TITLE: An R function to split species names
DATE: 2020-06-05
AUTHOR: John L. Godlee
====================================================================


For my research assistant position I have been cleaning lots of 
taxonomic data for tree species in southern Africa. On the surface 
this seems simple, Brachystegia spiciformis gets split into 
c("Brachystegia", "spiciformis"). However, what about when the 
species is written as Brachystegia spiciformis var. kwangensis? 
Here is a list of possible species name forms I found in my dataset:

-   Brachystegia spiciformis
-   Brachystegia cf. spiciformis
-   Acacia abyssinica subsp. calophylla
-   Acacia sieberiana var. woodii

And that isn't counting the species with multiple below-species 
taxonomic ranks, like: Vachellia gerrardii subsp. gerrardii var. 
latisiliqua.

Separating these out by hand would take a very long time, so I 
wrote a function which does it for me.

First the function splits strings by spaces or optionally dots with 
no spaces, then it searches to see if a species is cf., meaning 
that the absolute species isn't known but a guess has been made, in 
which case species is replaces with indet (indeterminate) and the 
species is stored in the confer column. Then a similar process to 
search for both varieties and subspecies. If below-species ranks 
are to be returned then the dataframe is returned as is, otherwise 
the confer column replaces the indet in species if below-species 
ranks are not returned.

This function doesn't catch Brachystegia sp.2, but I have a 
separate function which replaces these with Brachystegia indet 
based on a lookup table supplied by the user.

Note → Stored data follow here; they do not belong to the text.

/-! ## Messages (R377 to R379) -/

/-- The seal of a message's low 224 bits under a key (R379). -/
def sealOf (low : BitVec 224) (key : Word) : BitVec 32 :=
  crcBytes 0xFFFFFFFF#32 (bytesOf 28 low.toNat ++ bytesOf 8 key.toNat) ^^^ 0xFFFFFFFF#32

/-- A field of a message. -/
def msgField (m : BitVec 256) (lo n : Nat) : Nat := m.toNat / 2 ^ lo % 2 ^ n

/-- A message that leaves this cell on a side (R377). -/
def State.message (s : State) (side : Fin 4) (kind count body : Nat) : BitVec 256 :=
  let ltag := match s.prog with
    | some p => p.lid.toNat % 2 ^ 16
    | none => 0
  let low : BitVec 224 := BitVec.ofNat 224 (kind + 2 ^ 4 + s.phys.1 * 2 ^ 8 + s.phys.2 * 2 ^ 13 + side.val * 2 ^ 18
    + count % 2 ^ 32 * 2 ^ 24 + ltag * 2 ^ 56 + s.logical.1 % 32 * 2 ^ 72 + s.logical.2 % 32 * 2 ^ 77
    + s.sys.lmod.toNat % 512 * 2 ^ 82 + body * 2 ^ 96)
  (sealOf low s.hl.pkey) ++ low

/-- Send a message of a kind on a side (R377); a cell that is silent sends nothing, a fenced one only appeals (R387). -/
def State.sendMsg (kind count body : Nat) (side : Fin 4) (s : State) : State :=
  if s.hl.silent || (s.hl.fenced && kind ≠ 3) || (neighbour s.phys side).isNone then s
  else s.emit (.perimeter side (s.message side kind count body))

/-- The present sides of a cell. -/
def presentSides (c : Nat × Nat) : List (Fin 4) := (List.finRange 4).filter fun i => (neighbour c i).isSome

/-- Are all bits of a body outside a list of fields zero (R378)? -/
def bodyZero (m : BitVec 256) (fields : List (Nat × Nat)) : Bool :=
  let mask := fields.foldl (fun n f => n ||| ((2 ^ f.2 - 1) <<< f.1)) 0
  (msgField m 0 224 >>> 96) &&& (2 ^ 128 - 1) &&& (2 ^ 128 - 1 - (mask >>> 96)) == 0

/-- The body fields of a kind (R378). -/
def bodyFields : Nat → List (Nat × Nat)
  | 1 => [(96, 12), (112, 8), (120, 8), (128, 8), (136, 8), (144, 16), (160, 16)]
  | 2 => [(96, 5), (101, 5), (106, 2), (108, 3), (111, 3)]
  | 3 => [(96, 32), (128, 2)]
  | 4 => [(96, 5), (101, 5), (106, 2), (108, 3)]
  | 5 => [(96, 5), (101, 5), (106, 1), (107, 2), (128, 32)]
  | 6 => [(96, 5), (101, 5), (128, 32)]
  | _ => []

/-- Are the values of a body's fields among those that R378 names? -/
def bodyOk (m : BitVec 256) (kind : Nat) : Bool :=
  match kind with
  | 2 => msgField m 108 3 ≤ 4 && 1 ≤ msgField m 111 3 && msgField m 111 3 ≤ 5
  | 4 => msgField m 108 3 ≤ 4
  | 5 => msgField m 107 2 ≤ 1
  | _ => true

/-- Is a message that arrives on a side valid (R377 to R379)? -/
def State.msgValid (s : State) (side : Fin 4) (m : BitVec 256) (kind : Nat) : Bool :=
  BitVec.extractLsb' 224 32 m == sealOf (m.setWidth 224) s.hl.pkey
    && msgField m 0 4 == kind && msgField m 4 4 == 1 && msgField m 20 4 == 0 && msgField m 91 5 == 0
    && (kind == 1 || msgField m 24 32 == 0)
    && bodyZero m (bodyFields kind) && bodyOk m kind
    && neighbour s.phys side == some (msgField m 8 5, msgField m 13 5) && msgField m 18 2 == (opposite side).val

/-! ## Sides -/

/-- Change one side. -/
def State.onSide (i : Fin 4) (f : SideRec → SideRec) (s : State) : State :=
  s.onHl fun h => { h with sides := h.sides.set i (f h.sides[i]) }

/-- The record of a side. -/
def State.sideRec (s : State) (i : Fin 4) : SideRec := s.hl.sides[i]

/-- The neighbour on a side of this cell, (0, 0) when absent. -/
def State.suspect (s : State) (i : Fin 4) : Nat × Nat := (neighbour s.phys i).getD (0, 0)

/-- Does a fence in this unit's map lower n: from the cycle after that of its notice on (R384, R399)? -/
def State.lowers (s : State) (d : Nat × Nat) : Bool :=
  s.hl.fmap.contains d && !s.hl.fnew.any fun e => e.1 = d && s.now < e.2

/-- n of R384 for the neighbour on a side: its present sides whose cells are not fenced in this unit's map. -/
def State.voteN (s : State) (i : Fin 4) : Nat :=
  let c := s.suspect i
  ((presentSides c).filter fun j => match neighbour c j with
    | some d => !s.lowers d
    | none => false).length

/-- Votes counted in a side's open window. -/
def SideRec.votes (r : SideRec) : Nat := r.voters.length + (if r.own then 1 else 0)

/-- A window opens: it lasts 16,384 cycles of the clock, its last one included (R384). -/
def State.openWindow (i : Fin 4) (own : Bool) (voters : List (Nat × Nat)) (s : State) : State :=
  (s.onSide i fun r => { r with own := own, voters := voters, win := some (s.now + 16383), again := false }).plan
    (s.now + 16384) rankFirst (.ev (.voteWindowEnd i))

    #' Split full species name into genus, species, and optionally 
below-species taxonomic ranks
    #'
    #' @param x vector of genus and species names
    #' @param subsp logical, should lower taxonomic ranks be 
returned?
    #'
    #' @return dataframe of character vectors with one column per 
rank
    #'
    #' @export
    #'
    splitSpecies <- function(x, subsp = TRUE) {
      x <- strsplit(x, " |[a-z]\\.[a-z]")

      x <- lapply(x, function(y) {
        # genus
        genus <- y[1]

        # cf and species 
        if (grepl("cf(\\.)?", y[2])) {
          species <- "indet"
          cf <- y[3]
          plus <- 1
        } else {
          species <- y[2]
          cf <- NA_character_
          plus <- 0
        }

        if (!is.na(y[3+plus])) {
          sub_string <- paste(y[(3+plus):length(y)], collapse = " ")

          # variety if present
          if (grepl("var(\\.)?", sub_string)) {
            string <- strsplit(sub_string, " ")
            variety <- string[[1]][which(grepl("var(\\.)", 
string[[1]])) + 1]
          } else {
            variety <- NA_character_
          }

          # subspecies if present
          if (grepl("subs(p)?(\\.)?", sub_string)) {
            string <- strsplit(sub_string, " ")
            subspecies <- string[[1]][which(grepl("subs(p)?(\\.)?", 
string[[1]])) + 1]
          } else {
            subspecies <- NA_character_
          }
          c(genus, species, cf, subspecies, variety)
        } else {
          c(genus, species, cf, NA_character_, NA_character_)
        }
      })

      out <- as.data.frame(do.call(rbind, x))
      names(out) <- c("genus", "species", "confer", "subspecies", 
"variety")[1:length(out)]

      # Replace cf. as species is subsp. == FALSE
      if (subsp) {
        out <- out
      } else {
        out$species[!is.na(out$confer)] <- 
out$confer[!is.na(out$confer)]
        out <- out[,c("genus", "species")]
      }
      return(out)
    }